Cooper James 1789 - 1851 James Fenimore Cooper ALS written in wake of 1832 French/American "Finance Controversy"

Cream watermarked bifold stationery paper with integral holograph address leaf, each page measuring 4.875" x 7.875". Signed "J. Fenimore Cooper" with decorative looping underline at bottom right of page and entirely inscribed in American author's minute and crabbed script. Letter was written in Vevay, Switzerland on October 3, 1832 and addressed to "M. L'advocat, Librairie, rue de ... No. 2, Paris". In very good to fine condition, with minor discoloration at top, small tear resulting from unsealing of red wax disc, and isolated holes along paper folds. Address leaf is postmarked and stamped "Suisse par Pontarlier", indicating that the letter was sent from southwestern Switzerland by way of Alsace-Lorraine on its way to Paris.

Several interesting translated excerpts from the letter can be found below:

"I haven't yet written your little story but the subject is chosen. Our movements are so rapid that I haven't found the means to write a page".



"In effect, I am so infrequently abreast of news from your capital, where they write reviews against me to send them to America, that maybe you were wrong to admit me among your elite. I am not sure that I will do more wrong than good to you, but in any case, if you have the courage to receive me, I will be ready ... "

James Fenimore Cooper (1789-1851), is widely recognized as America's first major novelist.

Initially, Cooper modeled his works directly on or in opposition to acknowledged British novelists like Sir Walter Scott and Jane Austen. Yet as he gained in confidence, Cooper began to explore aspects of the newly forged American identity, including character types, settings, and situations. His "Leatherstocking Tales", a series of five novels that span the lifetime of their hero, Hawkeye, or Natty Bumppo, were released over a twenty-year period, between 1823 and 1841. In these works, Cooper examined the concepts of the frontier, progress, and the "noble savage". As a well-educated and well-traveled American, Cooper also represented his countrymen abroad.

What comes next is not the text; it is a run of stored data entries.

-- ==== Sys2Proof/Machine/Core.lean ====
section
/-! DEFINITION. The machine as the host takes it. -/

def Sys2Proof.core : Host.Core :=
  { State := Sys2Proof.Machine.State, Fault := Sys2Proof.Machine.Fault, Refusal := Sys2Proof.Machine.Refusal,
    step := Sys2Proof.Machine.step, reset := Sys2Proof.Machine.State.reset }
end

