-- ==== Sys2Proof/Safety.lean ====
section
/-! DEFINITION. What counts as a safe run, in the terms the statements use: the invariants of the state that every command
keeps. -/

namespace Sys2Proof.Machine

/-! ## Frames -/

/-- The parts of the state, for saying what a command leaves as it is. The SMP counts as three: its registers and run
state (`smp`), its pending flags (`events`), and the frame start waiting in it (`due`). -/
inductive Part where
  | pending | mem | smp | events | due | ftu | ciu | zar | clo | cle | msu | sru | plw | ccu | etu | free
deriving DecidableEq, Repr

/-- The SMP but for its pending flags and the frame start waiting in it. -/
def Smp.core (m : Smp) : Smp := { m with events := 0, frameDue := false }

/-- A part is the same in two states. -/
def Same (p : Part) (s t : State) : Prop :=
  match p with
  | .pending => t.pending = s.pending
  | .mem => t.mem = s.mem
  | .smp => t.smp.core = s.smp.core
  | .events => t.smp.events = s.smp.events
  | .due => t.smp.frameDue = s.smp.frameDue
  | .ftu => t.ftu = s.ftu
  | .ciu => t.ciu = s.ciu
  | .zar => t.zar = s.zar
  | .clo => t.clo = s.clo
  | .cle => t.cle = s.cle
  | .msu => t.msu = s.msu
  | .sru => t.sru = s.sru
  | .plw => t.plw = s.plw
  | .ccu => t.ccu = s.ccu
  | .etu => t.etu = s.etu
  | .free => t.free = s.free

/-- Between two states, nothing changes but the parts listed. -/
def ChangesOnly (ps : List Part) (s t : State) : Prop := ∀ p, ps.contains p = false → Same p s t

/-! ## Zone-frames not yet proved (R153) -/

/-- The zone-frames of the records of group g and entry i that wait in the hold queue and are not PRE_CLEAR (R153). -/
def heldFrames (s : State) (g : Fin 8) (i : Fin 64) : Nat :=
  ((s.plw.hold.filter fun r => r.group == g && r.entry == i && !r.preClear).map PlayRecord.zoneFrames).sum

/-- The running zone-frames of the open slot of group g when it shows entry i and is not PRE_CLEAR (R153). -/
def openFrames (s : State) (g : Fin 8) (i : Fin 64) : Nat :=
  match s.sru.groups[g].openSlot with
  | some x => if x.entry = i ∧ x.preClear = false then x.running else 0
  | none => 0

/-! ## What a reset leaves -/

/-- What a soft or link reset leaves (R16, R17, R30, R53, R75, R87, R107, R122, R143, R152, R169, R170), but for the FTU's
next frame start. Every account keeps B, D, P, L and C, and U gains the zone-frames of the open slot and of the held
records that are not PRE_CLEAR. -/
def ResetLeaves (cause : ResetCause) (s t : State) : Prop :=
  t.smp.anchor = s.smp.anchor ∧ t.smp.run = false ∧ t.smp.dev = .halted ∧ t.smp.fault = .none ∧ t.smp.cause = cause ∧
  t.smp.enables = 0 ∧ t.smp.missCount = 0 ∧ t.smp.lastSeen = 0 ∧ t.smp.inForce = false ∧
  t.ciu.scan = 0 ∧ t.ciu.refusing = false ∧ t.ciu.listOffset = s.ciu.listOffset ∧ t.ciu.listLength = s.ciu.listLength ∧
  t.zar = Zar.reset ∧
  t.clo.work = none ∧ t.clo.asked = [] ∧ t.clo.links = Vector.replicate 4 PanelLink.reset ∧
  t.clo.scoreOffset = s.clo.scoreOffset ∧ t.clo.fontOffset = s.clo.fontOffset ∧
  (∀ k : Fin 8, t.cle.slots[k] = ClipSlot.cleared) ∧ (∀ k : Fin 8, t.msu.slots[k] = MessageSlot.cleared) ∧
  (∀ g : Fin 8, t.sru.groups[g].enabled = false ∧ t.sru.groups[g].zones = 0 ∧ t.sru.groups[g].openSlot = none ∧
    t.sru.groups[g].saturated = s.sru.groups[g].saturated ∧ t.sru.groups[g].slotNumber = s.sru.groups[g].slotNumber ∧
    t.sru.groups[g].snapshots = s.sru.groups[g].snapshots) ∧
  (∀ (g : Fin 8) (i : Fin 64), t.sru.accounts[g][i] =
    { s.sru.accounts[g][i] with
      unlogged := s.sru.accounts[g][i].unlogged + BitVec.ofNat 64 (heldFrames s g i + openFrames s g i) }) ∧
  t.sru.entries = s.sru.entries ∧ t.sru.snapshotOffset = s.sru.snapshotOffset ∧
  t.plw.hold = [] ∧ t.plw.badIndex = none ∧ t.plw.overflow = s.plw.overflow ∧ t.plw.writeIndex = s.plw.writeIndex ∧
  t.plw.logOffset = s.plw.logOffset ∧ t.plw.logLength = s.plw.logLength ∧
  t.ccu.channels = s.ccu.channels ∧ t.ccu.lines = s.ccu.lines ∧ t.ccu.horn = s.ccu.horn ∧
  (∀ e : Fin 8, t.etu.entries[e] = TriggerEntry.reset) ∧ t.mem = s.mem ∧ t.pending = s.pending

/-! ## What a take writes -/

/-- The whole cue list lies inside show memory (R9 check 5). -/
abbrev CueListInside (s : State) : Prop := s.ciu.listOffset.toNat + 64 * s.ciu.listLength ≤ Config.memorySize

/-- The cue list and the anchor block have no byte in common. -/
abbrev ListApart (s : State) : Prop :=
  s.ciu.listOffset.toNat + 64 * s.ciu.listLength ≤ s.smp.anchor.toNat ∨
    s.smp.anchor.toNat + 4096 ≤ s.ciu.listOffset.toNat

/-- A byte of cue record i that the part writes: one of its state word or of its six result words (R34, 12.4). -/
def ResultByte (s : State) (i a : Nat) : Prop :=
  (cueOffset s i ≤ a ∧ a < cueOffset s i + 4) ∨ (cueOffset s i + 0x28 ≤ a ∧ a < cueOffset s i + 0x40)
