/-- Each SHOWING message makes one count for a frame: its duration decreases, its phase alternates, its crawl position
moves on; one whose duration runs out ends COMPLETED at the frame before. A content request is answered after that count:
a SHOWING message that holds a zone asked for answers with its text, its colours, its phase, its crawl offset in whole
pixels and its extent, and the frame becomes outstanding; any other answers with nothing. As commands of their own DURATION_RUN_OUT
and BLINK_PHASE_CHANGE are the counts that bring those events about and act on no other slot, the latter not on one
whose duration runs out (R113 to R117, R119; log 9). That MSU_FRAME_START changes nothing with no frame start waiting
is the model's choice (log 8). -/
def Obligations.MessageCountsEachFrameOnce : Prop :=
  (∀ s : State, s.msu.frameDue = false → exec .msuFrameStart s = .next s) ∧
  (∀ s : State, s.msu.frameDue = true → ∃ t, exec .msuFrameStart s = .next t ∧ t.msu.frameDue = false ∧
    (∀ k : Fin 8, (s.msu.slots[k].state ≠ .showing ∨ s.msu.slots[k].counted = s.ftu.frame →
        t.msu.slots[k] = s.msu.slots[k]) ∧
      (s.msu.slots[k].state = .showing → s.msu.slots[k].counted ≠ s.ftu.frame →
        (∀ d, s.msu.slots[k].duration = some d → 2 ≤ d) →
        s.msu.slots[k].CountedAs t.msu.slots[k] s.ftu.frame) ∧
      (∀ g, s.msu.slots[k].state = .showing → s.msu.slots[k].counted ≠ s.ftu.frame →
        s.msu.slots[k].duration = some 1 → s.msu.slots[k].outstanding = some g →
        t.msu.slots[k] = { s.msu.slots[k] with
          counted := s.ftu.frame, duration := some 0, state := .ending, status := some .completed,
          endFrame := s.ftu.frame - 1, holdings := 0 } ∧ holdsAny t.zar (.message k) = false)) ∧
    ChangesOnly [.mem, .events, .zar, .msu, .etu, .free] s t) ∧
  (∀ (k : Fin 8) (f : Frame) (zones : ZoneMask) (s : State),
    (let m := s.msu.slots[k]
     (m.state ≠ .showing → messageRequest k f zones s = (.nothing, s)) ∧
     (m.state = .showing → m.counted = f → MessageAnswers k f zones m s (messageRequest k f zones s)) ∧
     (m.state = .showing → m.counted ≠ f → (∀ d, m.duration = some d → 2 ≤ d) →
       ∃ n, m.CountedAs n f ∧ MessageAnswers k f zones n s (messageRequest k f zones s)) ∧
     (f = s.ftu.frame → m.state = .showing → m.counted ≠ f → m.duration = some 1 →
       (messageRequest k f zones s).1 = .nothing ∧
       exec (.durationRunOut k) s = .next (messageRequest k f zones s).2))) ∧
  (∀ (k : Fin 8) (s : State), ∃ t, exec (.durationRunOut k) s = .next t ∧
    (s.msu.slots[k].duration = none ∨ (∃ d, s.msu.slots[k].duration = some d ∧ 2 ≤ d) ∨
      s.msu.slots[k].state ≠ .showing ∨ s.msu.slots[k].counted = s.ftu.frame → t = s) ∧
    ∀ g, s.msu.slots[k].state = .showing → s.msu.slots[k].counted ≠ s.ftu.frame →
      s.msu.slots[k].duration = some 1 → s.msu.slots[k].outstanding = some g →
      t.msu = { s.msu with slots := upd s.msu.slots k fun m =>
        { m with counted := s.ftu.frame, duration := some 0, state := .ending, status := some .completed,
                 endFrame := s.ftu.frame - 1, holdings := 0 } } ∧
      (∀ z : Fin 16, claimsAt t.zar z = (claimsAt s.zar z).filter fun d => d.who != .message k) ∧
      ChangesOnly [.zar, .msu] s t) ∧
  ∀ (k : Fin 8) (s : State), ∃ t, exec (.blinkPhaseChange k) s = .next t ∧
    (s.msu.slots[k].blinkOn = 0 ∨ s.msu.slots[k].blinkOff = 0 ∨ 2 ≤ s.msu.slots[k].phaseLeft ∨
      s.msu.slots[k].state ≠ .showing ∨ s.msu.slots[k].counted = s.ftu.frame ∨
      (∃ d, s.msu.slots[k].duration = some d ∧ d ≤ 1) → t = s) ∧
    (s.msu.slots[k].state = .showing → s.msu.slots[k].counted ≠ s.ftu.frame → s.msu.slots[k].blinkOn ≠ 0 →
      s.msu.slots[k].blinkOff ≠ 0 → s.msu.slots[k].phaseLeft = 1 →
      (∀ d, s.msu.slots[k].duration = some d → 2 ≤ d) →
      (let m := s.msu.slots[k]
       let n := t.msu.slots[k]
       n.phase = (if m.phase = .on then .off else .on) ∧
       n.phaseLeft = (if m.phase = .on then m.blinkOff else m.blinkOn) ∧
       n = { m with counted := s.ftu.frame, duration := m.duration.map (· - 1), phase := n.phase,
                    phaseLeft := n.phaseLeft, crawlPos := n.crawlPos }) ∧
      (∀ j : Fin 8, j ≠ k → t.msu.slots[j] = s.msu.slots[j]) ∧ ChangesOnly [.msu] s t)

In 1826, Cooper relocated his family to Europe and lived for a time in Paris. In this letter to an unknown correspondent, probably the proprietor of a book store that Cooper frequented in Paris, Cooper talks about a writing commission that he has planned but not executed ["Je n'ai pas encore écrit votre petit conte mais le sujet est choisi"].

In 1831, the expatriate Cooper was asked by his friend the Marquis de Lafayette (1757-1834) to respond to articles published in the Revue Britannique by a former Napoleonic officer, now the prefect of the Paris police. Louis Sébastien Saulnier (1790-1835) argued that the American federal budget exceeded that of any European nation in a series of articles published in June, October, and November 1831. Cooper was not an economist, but he attempted to refute Saulnier's claims in a series of eight letters published in Le National between March and May 1832. This is the backdrop against which Cooper mentions his recent unpopularity in Paris. ["Je ne suis pas sur que je ne vous ferai plus de mal que de bien ... "] Cooper's last letter to Saulnier had been published nine months before he penned this letter, and he felt that public sentiment was still against him.

A very interesting letter exploring Cooper's involvement in the "Finance Controversy"!